The three guarantees above share an assumption worth surfacing: they all defend against code that takes something — a credential, a token, a fresh tarball's chance to run. There is an attack that takes nothing. It just tells the agent what to do. A line buried in a README the agent reads, a string in a fetched page, a sentence in a tool's output, a directive hidden in the CLAUDE.md the agent treats as standing orders — the model ingests it as context and obeys it as instruction. Leak the file. Weaken the check. Skip the test. A sandbox has no opinion about any of this, because nothing crossed a wall it watches: the instruction arrived as data, in content the agent was supposed to read.

But it did cross the line — everything the model sees does. So as of 2.4.0, the boundary reads it first, on-device, on the host side. A local PromptGuard classifier scores the untrusted content flowing to the model — file reads, web fetches, tool output — for instructions that have no business being there. And the rules files an agent obeys without question — CLAUDE.md, AGENTS.md, GROK.md — get a sterner double pass: a deterministic scan for invisible Unicode, bidirectional-text tricks, and "ignore previous instructions"-style meta-directives, plus a fine-tuned ModernBERT classifier for the calmly worded abuse a keyword filter misses.
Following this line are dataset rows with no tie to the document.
/-- An addressed NMT_START makes a port operational at S8 and lets it wait for S8 before; NMT_STOP and
NMT_ENTER_PRE_OPERATIONAL set their states; both resets end grants, clear cursor and selectors and send the
boot-up message. HEARTBEAT_SEND and TPDO_SEND send their frame when due and note the moment. EMCY_INHIBIT_END
sends the held frame of the lowest number. CAN_BUS_ERROR makes a port error passive, or bus-off and counts it;
BUS_OFF_RECOVERY after 128 occurrences and ERROR_ACTIVE_RETURN make it error active. Other ports keep their NMT
state. (R436, R437, R438, R442, R443, R445, R446, R448, R449) -/
def Obligations.FieldBusPortsFollowTheirCommands : Prop :=
  (∀ dt d b node s, nmtAddressed s d b node = true →
    (∃ t, exec (.nmtStart dt d b node) s = .next t ∧
      (port t (portKey d b)).nmt = (if atS8 (die s d) then .operational else .preOperational) ∧
      (port t (portKey d b)).wantOperational = !atS8 (die s d) ∧
      (∀ k, k ≠ portKey d b → port t k = port s k) ∧ t = { elapse dt s with ports := t.ports, turn := t.turn }) ∧
    (∃ t, exec (.nmtStop dt d b node) s = .next t ∧ (port t (portKey d b)).nmt = .stopped ∧
      (path t (.port d b)).sdo = none ∧ (∀ k, k ≠ portKey d b → port t k = port s k) ∧ t = { elapse dt s with paths := t.paths, ports := t.ports, turn := t.turn }) ∧
    (∃ t, exec (.nmtEnterPreOperational dt d b node) s = .next t ∧ (port t (portKey d b)).nmt = .preOperational ∧
      (∀ k, k ≠ portKey d b → port t k = port s k) ∧ t = { elapse dt s with ports := t.ports, turn := t.turn }) ∧
    (∃ t, exec (.nmtResetApplication dt d b node) s = .next t ∧ (port t (portKey d b)).nmt = .preOperational ∧
      (path t (.port d b)).session = .none ∧ (path t (.port d b)).grants = [] ∧ (path t (.port d b)).objs = [] ∧
      (path t (.port d b)).cursorLcn = none ∧ (path t (.port d b)).cursorPua = none ∧
      t.output = s.output ++ [.can d b (0x700 + nodeId s d) [0x00]] ∧ t = { elapse dt s with dies := t.dies, paths := t.paths, ports := t.ports, turn := t.turn, output := t.output }) ∧
    (∃ t, exec (.nmtResetCommunication dt d b node) s = .next t ∧ (port t (portKey d b)).nmt = .preOperational ∧
      (path t (.port d b)).session = .none ∧ (path t (.port d b)).grants = [] ∧ (path t (.port d b)).objs = [] ∧
      (path t (.port d b)).cursorLcn = none ∧ (path t (.port d b)).cursorPua = none ∧
      t.output = s.output ++ [.can d b (0x700 + nodeId s d) [0x00]] ∧ t = { elapse dt s with dies := t.dies, paths := t.paths, ports := t.ports, turn := t.turn, output := t.output })) ∧
  (∀ dt d b s, portSends s d b = true →
    (port s (portKey d b)).lastHeartbeat + nodeValue (elapse dt s) d 0x1017 0 * 1000000 ≤ s.now + dt →
    ∃ t, exec (.heartbeatSend dt d b) s = .next t ∧
      t.output = s.output ++ [.can d b (0x700 + nodeId s d) [nmtByte (port s (portKey d b)).nmt]] ∧
      (port t (portKey d b)).lastHeartbeat = s.now + dt ∧ t = { elapse dt s with ports := t.ports, turn := t.turn, output := t.output }) ∧
  (∀ dt d b pdo s, portSends s d b = true → (port s (portKey d b)).nmt = .operational → pdo < 4 →
    (nodeValue (elapse dt s) d (0x1800 + pdo) 1).testBit 31 = false →
    (∀ a ∈ tget (port s (portKey d b)).lastTpdo pdo,
      a + max (nodeValue (elapse dt s) d (0x1800 + pdo) 5 * 1000000)
        (nodeValue (elapse dt s) d (0x1800 + pdo) 3 * 100000) ≤ s.now + dt) →
    ∃ t, exec (.tpdoSend dt d b pdo) s = .next t ∧
      t.output = s.output ++ [.can d b (nodeValue (elapse dt s) d (0x1800 + pdo) 1 % 2 ^ 29)
        (tpdoBytes (elapse dt s) d b pdo)] ∧
      tget (port t (portKey d b)).lastTpdo pdo = some (s.now + dt) ∧
      t = { elapse dt s with ports := t.ports, output := t.output }) ∧
  (∀ dt d b i s, firstHeld (port s (portKey d b)).heldEmcy = some i →
    (∀ a ∈ (port s (portKey d b)).lastEmcy, a + nodeObj s d (key 0x1015 0) 100 * 100000 ≤ s.now + dt) →
    s.reference = true → (port s (portKey d b)).nmt ≠ .stopped → (port s (portKey d b)).fault ≠ 2 →
    ∃ t, exec (.emcyInhibitEnd dt d b) s = .next t ∧
      t.output = s.output ++ [.can d b (emcyCob s d) ((port s (portKey d b)).heldEmcy.getD i [])] ∧
      (port t (portKey d b)).heldEmcy = (port s (portKey d b)).heldEmcy.eraseIdx i ∧
      (port t (portKey d b)).lastEmcy = some (s.now + dt) ∧ t = { elapse dt s with ports := t.ports, turn := t.turn, output := t.output }) ∧
  (∀ dt d b off s, d < s.variant.dies → (port s (portKey d b)).nmt ≠ .initialisation →
    (port s (portKey d b)).fault ≤ 1 →
    ∃ t, exec (.canBusError dt d b off) s = .next t ∧ (port t (portKey d b)).fault = (if off then 2 else 1) ∧
      (∀ k, k / 2 ≠ d → (port t k).fault = (port s k).fault) ∧ t = { elapse dt s with dies := t.dies, ports := t.ports, turn := t.turn, output := t.output }) ∧
  (∀ dt d b s, d < s.variant.dies → (port s (portKey d b)).nmt ≠ .initialisation →
    (port s (portKey d b)).fault ≠ 2 →
    ∃ t, exec (.canBusError dt d b true) s = .next t ∧
      (port t (portKey d b)).busOff = (port s (portKey d b)).busOff + 1 ∧ t = { elapse dt s with dies := t.dies, ports := t.ports, turn := t.turn, output := t.output }) ∧
  (∀ dt d b n s, (port s (portKey d b)).fault = 2 → 128 ≤ n →
    ∃ t, exec (.busOffRecovery dt d b n) s = .next t ∧ (port t (portKey d b)).fault = 0 ∧
      (path t (.port d b)).session = .none ∧ (path t (.port d b)).grants = [] ∧ t = { elapse dt s with dies := t.dies, paths := t.paths, ports := t.ports, turn := t.turn, output := t.output }) ∧
  (∀ dt d b s, (port s (portKey d b)).fault = 1 →
    ∃ t, exec (.errorActiveReturn dt d b) s = .next t ∧ (port t (portKey d b)).fault = 0 ∧
      t = { elapse dt s with dies := t.dies, ports := t.ports, turn := t.turn, output := t.output })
Per profile you pick the teeth: log it to the Security Log, ask and see the flagged text, or block the request before the model ever sees the poisoned span. Nothing leaves the Mac.

The placement is the same argument as the other three. An agent that has already swallowed an injection cannot be trusted to report it — the injection's first instruction is usually some version of don't mention this. The detector doesn't ask the agent. It reads the traffic on the far side of the line, where the agent's persuasion doesn't reach.

Where the line does not save you.

A boundary is a specific shape, not a magic word. Four honest edges:

The profile is long-lived, so persistence persists.

A Bromure profile is not a disposable disk. A payload that writes itself into a startup path can wake up in the next session — to a guest with no host keys and a broker that only speaks short-lived, prompted, scoped tokens. Presence in a room with nothing in it, but presence all the same.

A write you approve is a write that happens.

The prompt catches the call the agent didn't tell you about. It does not read your diff. Approve a git push and Bromure forwards it — including, in principle, a poisoned workflow you didn't notice. It moves the decision to you and shows the real operation; reading it is still your job.

The cooldown is a window, not a wall.

Two days is tuned to the observed publish-to-yank gap. A patient attacker can sit on a compromised version past the cooldown and be installable on day three. It starves same-day worms; it does not vouch for a package that merely got old. socket.dev and OSV still have to do their part.

Scope the broker on purpose.

Isolation contains the blast; scoping decides how big it could have been. A profile that only reads a repo shouldn't hold a token that writes it; one that never publishes should hold no publish token. The line keeps secrets out of the VM — which secrets exist at all is still your call.

The line we'll hold.

Here is the commitment. A developer should not have to become a sysadmin — maintain an allowlist, pre-clear every dependency, give up the speed that made an agent worth running — to keep their keychain. A sandbox makes safety a trade against usefulness, and developers sensibly keep choosing usefulness. A boundary refuses the trade: do anything on the inside, because the inside is expendable, and the four things that matter — your credentials, the scope of your tokens, the packages that reach you, the instructions that reach your model — are decided at a line the code inside can't argue with.

That is why "it's a sandbox" is the description we'll keep correcting. A sandbox constrains the agent. Bromure constrains the boundary, and sets the agent free. Bromure Agentic Coding is free, open-source, and shipped today.